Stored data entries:
========

-- ==== Sys2Proof/Laws/Maps.lean ====
section
/-!
SUPPORT. Maps read after a write, and memory: the canonical form, the bytes a run of writes leaves, and what it does not
touch.
-/

namespace Sys2Proof.Machine

/-! ### Maps -/

section Maps

variable {α : Type} (d : α) (m : NMap α) (k k' : Nat) (v : α)

theorem NMap.find_erase_self : NMap.find (NMap.erase m k) k = none := by
  induction m with
  | nil => rfl
  | cons a m ih => obtain ⟨ka, va⟩ := a; by_cases h : ka = k <;> simp [NMap.erase, NMap.find, h, ih]

theorem NMap.find_erase_ne (h : k' ≠ k) : NMap.find (NMap.erase m k) k' = NMap.find m k' := by
  induction m with
  | nil => rfl
  | cons a m ih =>
    obtain ⟨ka, va⟩ := a
    by_cases hk : ka = k
    · subst hk; simp [NMap.erase, NMap.find, ih, Ne.symm h]
    · simp [NMap.erase, NMap.find, hk, ih]

theorem NMap.find_place_self (h : NMap.find m k = none) : NMap.find (NMap.place k v m) k = some v := by
  induction m with
  | nil => simp [NMap.place, NMap.find]
  | cons a m ih =>
    obtain ⟨ka, va⟩ := a
    by_cases hk : ka = k
    · simp [NMap.find, hk] at h
    · simp only [NMap.find, hk, if_false] at h
      simp only [NMap.place]; split <;> simp [NMap.find, hk, ih h]

theorem NMap.find_place_ne (h : k' ≠ k) : NMap.find (NMap.place k v m) k' = NMap.find m k' := by
  induction m with
  | nil => simp [NMap.place, NMap.find, Ne.symm h]
  | cons a m ih =>
    obtain ⟨ka, va⟩ := a
    simp only [NMap.place]; split <;> simp [NMap.find, Ne.symm h, ih]

@[simp] theorem NMap.find_set_self : NMap.find (NMap.set m k v) k = some v := by
  rw [NMap.set, NMap.find_place_self _ _ _ (NMap.find_erase_self m k)]

theorem NMap.find_set_ne (h : k' ≠ k) : NMap.find (NMap.set m k v) k' = NMap.find m k' := by
  rw [NMap.set, NMap.find_place_ne _ _ _ _ h, NMap.find_erase_ne _ _ _ h]

theorem NMap.get_eq_find : NMap.get d m k = (NMap.find m k).getD d := by
  induction m with
  | nil => rfl
  | cons a m ih => obtain ⟨ka, va⟩ := a; by_cases h : ka = k <;> simp [NMap.get, NMap.find, h, ih]

@[simp] theorem NMap.get_set_self : NMap.get d (NMap.set m k v) k = v := by simp [NMap.get_eq_find]

theorem NMap.get_set_ne (h : k' ≠ k) : NMap.get d (NMap.set m k v) k' = NMap.get d m k' := by
  simp [NMap.get_eq_find, NMap.find_set_ne, h]

@[simp] theorem NMap.get_erase_self : NMap.get d (NMap.erase m k) k = d := by simp [NMap.get_eq_find, NMap.find_erase_self]

theorem NMap.get_erase_ne (h : k' ≠ k) : NMap.get d (NMap.erase m k) k' = NMap.get d m k' := by
  simp [NMap.get_eq_find, NMap.find_erase_ne, h]

@[simp] theorem NMap.get_put_self [DecidableEq α] : NMap.get d (NMap.put d m k v) k = v := by
  unfold NMap.put; split <;> simp_all

theorem NMap.get_put_ne [DecidableEq α] (h : k' ≠ k) : NMap.get d (NMap.put d m k v) k' = NMap.get d m k' := by
  unfold NMap.put; split <;> simp [NMap.get_erase_ne, NMap.get_set_ne, h]

theorem NMap.erase_erase : NMap.erase (NMap.erase m k) k = NMap.erase m k := by
  induction m with
  | nil => rfl
  | cons a m ih => obtain ⟨ka, va⟩ := a; by_cases h : ka = k <;> simp [NMap.erase, h, ih]

theorem NMap.erase_place (h : NMap.erase m k = m) : NMap.erase (NMap.place k v m) k = m := by
  induction m with
  | nil => simp [NMap.place, NMap.erase]
  | cons a m ih =>
    obtain ⟨ka, va⟩ := a
    by_cases hk : ka = k
    · exfalso
      have hl : ∀ l : NMap α, (NMap.erase l k).length ≤ l.length := by
        intro l
        induction l with
        | nil => simp [NMap.erase]
        | cons b l ihl => obtain ⟨kb, vb⟩ := b; by_cases hb : kb = k <;> simp [NMap.erase, hb] <;> omega
      have := hl m
      simp only [NMap.erase, hk, if_true] at h
      rw [h] at this
      simp at this
    · simp only [NMap.erase, hk, if_false, List.cons.injEq, true_and] at h
      simp only [NMap.place]
      split <;> simp [NMap.erase, hk, h, ih h]

/-- The later of two writes of a key counts. -/
@[simp] theorem NMap.set_set (v' : α) : NMap.set (NMap.set m k v) k v' = NMap.set m k v' := by
  unfold NMap.set
  rw [NMap.erase_place _ _ _ (NMap.erase_erase m k)]

end Maps

/-! ### The canonical form of memory -/

/-- Cells with rising keys from a lower bound, none of them blank. -/
def Memory.from_ (lo : Nat) (m : Memory) : Prop := risingFrom lo m = true ∧ ∀ c ∈ m, c.2 ≠ Memory.blank

theorem Memory.wf_iff (m : Memory) : m.wf = true ↔ Memory.from_ 0 m := by
  simp [Memory.wf, Memory.from_]

theorem Memory.from_nil (lo : Nat) : Memory.from_ lo [] := by simp [Memory.from_, risingFrom]

theorem Memory.from_cons (lo k : Nat) (v : Byte) (m : Memory) :
    Memory.from_ lo ((k, v) :: m) ↔ lo ≤ k ∧ v ≠ Memory.blank ∧ Memory.from_ (k + 1) m := by
  simp only [Memory.from_, risingFrom, Bool.and_eq_true, decide_eq_true_eq, List.mem_cons, forall_eq_or_imp]
  tauto

theorem Memory.from_mono {lo lo' : Nat} {m : Memory} (h : Memory.from_ lo m) (hl : lo' ≤ lo) : Memory.from_ lo' m := by
  cases m with
  | nil => exact Memory.from_nil _
  | cons c m => obtain ⟨k, v⟩ := c; rw [Memory.from_cons] at *; exact ⟨by omega, h.2⟩

/-- Every cell of a canonical memory stands at its bound or above. -/
theorem Memory.from_le {lo : Nat} {m : Memory} (h : Memory.from_ lo m) : ∀ c ∈ m, lo ≤ c.1 := by
  induction m generalizing lo with
  | nil => simp
  | cons c m ih =>
    obtain ⟨k, v⟩ := c
    rw [Memory.from_cons] at h
    simp only [List.mem_cons, forall_eq_or_imp]
    exact ⟨h.1, fun c hc => by have := ih h.2.2 c hc; omega⟩

theorem Memory.read_of_lt {lo a : Nat} {m : Memory} (h : Memory.from_ lo m) (ha : a < lo) : m.read a = Memory.blank := by
  induction m generalizing lo with
  | nil => rfl
  | cons c m ih =>
    obtain ⟨k, v⟩ := c
    rw [Memory.from_cons] at h
    have hk : k ≠ a := by omega
    simpa [Memory.read, NMap.get, hk] using ih h.2.2 (by omega)

theorem Memory.read_cons (k a : Nat) (v : Byte) (m : Memory) :
    Memory.read ((k, v) :: m) a = if k = a then v else m.read a := rfl

/-! ### What memory lists first -/

theorem Memory.uncons_from {a : Nat} {m : Memory} (h : Memory.from_ a m) : Memory.from_ (a + 1) (Memory.uncons a m).2 := by
  cases m with
  | nil => exact Memory.from_nil _
  | cons c m =>
    obtain ⟨k, v⟩ := c
    rw [Memory.from_cons] at h
    by_cases hk : k = a
    · simpa [Memory.uncons, hk] using hk ▸ h.2.2
    · simp only [Memory.uncons, hk, if_false]; rw [Memory.from_cons]; exact ⟨by omega, h.2⟩

theorem Memory.uncons_read {a : Nat} {m : Memory} (h : Memory.from_ a m) : (Memory.uncons a m).1 = m.read a := by
  cases m with
  | nil => rfl
  | cons c m =>
    obtain ⟨k, v⟩ := c
    rw [Memory.from_cons] at h
    by_cases hk : k = a
    · simp [Memory.uncons, hk, Memory.read_cons]
    · simp only [Memory.uncons, hk, if_false, Memory.read_cons]
      rw [Memory.read_of_lt h.2.2 (by omega)]

theorem Memory.uncons_rest {a b : Nat} {m : Memory} (h : Memory.from_ a m) (hb : a < b) : (Memory.uncons a m).2.read b = m.read b := by
  cases m with
  | nil => rfl
  | cons c m =>
    obtain ⟨k, v⟩ := c
    by_cases hk : k = a
    · have : a ≠ b := by omega
      simp [Memory.uncons, hk, Memory.read_cons, this]
    · simp [Memory.uncons, hk]

/-! ### Writes -/

theorem Memory.merge_from {a : Nat} {m : Memory} (bs : List (Option Byte)) (h : Memory.from_ a m) :
    Memory.from_ a (Memory.merge a bs m) := by
  induction bs generalizing a m with
  | nil => exact h
  | cons b bs ih =>
    simp only [Memory.merge]
    have hr := ih (Memory.uncons_from h)
    split
    · exact Memory.from_mono hr (by omega)
    · rw [Memory.from_cons]; exact ⟨le_refl _, by assumption, hr⟩

theorem Memory.writeMasked_from {lo a : Nat} {m : Memory} (bs : List (Option Byte)) (h : Memory.from_ lo m) (hl : lo ≤ a) :
    Memory.from_ lo (m.writeMasked a bs) := by
  induction m generalizing lo with
  | nil => exact Memory.from_mono (Memory.merge_from bs (Memory.from_nil a)) hl
  | cons c m ih =>
    obtain ⟨k, v⟩ := c
    simp only [Memory.writeMasked]
    split
    · rw [Memory.from_cons] at *; exact ⟨h.1, h.2.1, ih h.2.2 (by omega)⟩
    · refine Memory.from_mono (Memory.merge_from bs ?_) hl
      rw [Memory.from_cons] at *; exact ⟨by omega, h.2⟩

/-- A masked write keeps the canonical form. -/
theorem Memory.writeMasked_wf {m : Memory} (a : Nat) (bs : List (Option Byte)) (h : m.wf = true) :
    (m.writeMasked a bs).wf = true := by
  rw [Memory.wf_iff] at *; exact Memory.writeMasked_from bs h (by omega)

/-- A write keeps the canonical form. -/
theorem Memory.writeN_wf {m : Memory} (a : Nat) (bs : List Byte) (h : m.wf = true) : (m.writeN a bs).wf = true :=
  Memory.writeMasked_wf a _ h

theorem Memory.merge_read {a x : Nat} {m : Memory} (bs : List (Option Byte)) (h : Memory.from_ a m) :
    (Memory.merge a bs m).read x =
      if a ≤ x ∧ x < a + bs.length then (bs.getD (x - a) none).getD (m.read x) else m.read x := by
  induction bs generalizing a m with
  | nil => simp [Memory.merge]
  | cons b bs ih =>
    have ih' := ih (Memory.uncons_from h)
    have hr := Memory.merge_from bs (Memory.uncons_from h)
    have below : ∀ {y : Nat} {n : Memory}, Memory.from_ (a + 1) n → y ≤ a → n.read y = Memory.blank :=
      fun hn hy => Memory.read_of_lt hn (by omega)
    have key : (Memory.merge a (b :: bs) m).read x
        = if x = a then b.getD (m.read a) else (Memory.merge (a + 1) bs (Memory.uncons a m).2).read x := by
      simp only [Memory.merge, Memory.uncons_read h]
      by_cases hx : x = a
      · subst hx
        split
        · rename_i hv; simp [below hr (Nat.le_refl x), hv]
        · simp [Memory.read_cons]
      · split
        · rfl
        · rw [Memory.read_cons, if_neg (Ne.symm hx)]
    rw [key, ih']
    by_cases hx : x = a
    · subst hx; simp
    · by_cases hlt : x < a
      · have h1 : m.read x = Memory.blank := Memory.read_of_lt h hlt
        have h2 : (Memory.uncons a m).2.read x = Memory.blank := below (Memory.uncons_from h) (by omega)
        have c1 : ¬ (a + 1 ≤ x ∧ x < a + 1 + bs.length) := by omega
        have c2 : ¬ (a ≤ x ∧ x < a + (b :: bs).length) := by omega
        rw [if_neg hx, if_neg c1, if_neg c2, h1, h2]
      · rw [Memory.uncons_rest (b := x) h (by omega)]
        have e : x - a = (x - (a + 1)) + 1 := by omega
        simp only [hx, if_false, List.length_cons, e, List.getD_cons_succ]
        congr 1
        simp; omega

/-- What each byte reads as after a masked write. -/
theorem Memory.read_writeMasked {m : Memory} (a x : Nat) (bs : List (Option Byte)) (h : m.wf = true) :
    (m.writeMasked a bs).read x =
      if a ≤ x ∧ x < a + bs.length then (bs.getD (x - a) none).getD (m.read x) else m.read x := by
  rw [Memory.wf_iff] at h
  suffices H : ∀ lo, Memory.from_ lo m → lo ≤ a → (m.writeMasked a bs).read x =
      if a ≤ x ∧ x < a + bs.length then (bs.getD (x - a) none).getD (m.read x) else m.read x from H 0 h (by omega)
  clear h
  induction m with
  | nil => intro lo _ _; exact Memory.merge_read bs (Memory.from_nil a)
  | cons c m ih =>
    obtain ⟨k, v⟩ := c
    intro lo h hl
    simp only [Memory.writeMasked]
    split
    · rename_i hk
      rw [Memory.from_cons] at h
      rw [Memory.read_cons, ih (k + 1) h.2.2 (by omega), Memory.read_cons]
      by_cases hx : k = x
      · have : ¬ (a ≤ x ∧ x < a + bs.length) := by omega
        simp [hx, this]
      · simp [hx]
    · refine Memory.merge_read bs ?_
      rw [Memory.from_cons] at *; exact ⟨by omega, h.2⟩

theorem Memory.merge_read_out (a x : Nat) (bs : List (Option Byte)) (m : Memory) (hx : x < a ∨ a + bs.length ≤ x) :
    (Memory.merge a bs m).read x = m.read x := by
  induction bs generalizing a m with
  | nil => rfl
  | cons b bs ih =>
    have hax : a ≠ x := by simp at hx; omega
    have hu : (Memory.uncons a m).2.read x = m.read x := by
      cases m with
      | nil => rfl
      | cons c m =>
        obtain ⟨k, v⟩ := c
        by_cases hk : k = a
        · simp [Memory.uncons, hk, Memory.read_cons, hax]
        · simp [Memory.uncons, hk]
    have hr := ih (a + 1) (Memory.uncons a m).2 (by simp at hx; omega)
    simp only [Memory.merge]
    split
    · rw [hr, hu]
    · rw [Memory.read_cons, if_neg hax, hr, hu]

========

From the line that contains "have hax : a ≠ x := by simp at hx; omega" down to the final line of the entries, print every line exactly as it is, and only those lines.

[Response to the exercise]
    have hax : a ≠ x := by simp at hx; omega
    have hu : (Memory.uncons a m).2.read x = m.read x := by
      cases m with
      | nil => rfl
      | cons c m =>
        obtain ⟨k, v⟩ := c
        by_cases hk : k = a
        · simp [Memory.uncons, hk, Memory.read_cons, hax]
        · simp [Memory.uncons, hk]
    have hr := ih (a + 1) (Memory.uncons a m).2 (by simp at hx; omega)
    simp only [Memory.merge]
    split
    · rw [hr, hu]
    · rw [Memory.read_cons, if_neg hax, hr, hu]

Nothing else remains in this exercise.